As disturbing as it was to read that Sen. Don Cheeks, R-Augusta, would use his position of influence to have a convicted sex offender not register with the state's sex offenders' registry, it is not surprising. We all know that those in positions of power and authority manipulate laws.
According to the Oct. 6, 2002, Atlanta Journal-Constitution, since 1998, legislators have made at least 5,500 contacts on behalf of prisoners and parolees. The article goes on to say the custom benefits whites primarily, although Georgia's inmate population is two-thirds black.
For those of us who fight crime and advocate for victims, this is harmful to our cause, but the real tragedy in all of this is that, at a time when children need help most, lawmakers are headed in the wrong direction. If we are to reduce crime, our lawmakers must help our fight by holding offenders responsible for their actions.

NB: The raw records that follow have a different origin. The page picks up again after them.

-- ==== Sys2Proof/Word.lean ====
section
/-! DEFINITION. The word types of the register space (R466: registers are 64 bits wide) and of memory bytes. -/

namespace Sys2Proof

/-- A 64-bit register value (R466). -/
abbrev Word := BitVec 64

/-- A 32-bit value: a shuttle counter, an instruction, an FP32 bit pattern. -/
abbrev W32 := BitVec 32

/-- One byte of memory. -/
abbrev Byte := BitVec 8

end Sys2Proof
end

We must not return to the days when political favors were the norm and killers were often returned to the black community. For instance, when the white boss would go to the prosecutor and judge on Monday, following the weekend killing of a black by another black, and he would tell them not to prosecute the killer, because he needed the able body back at work to toil in the fields. This practice had a lasting effect on black people and to this day, we continue to feel the effect of political favors.
We would hate to have children be the next group of people to suffer as the result of political favors.
Barbara Thurmond, Augusta
(Editor's note: The writer is the president of Blacks Against Black Crimes, Inc.)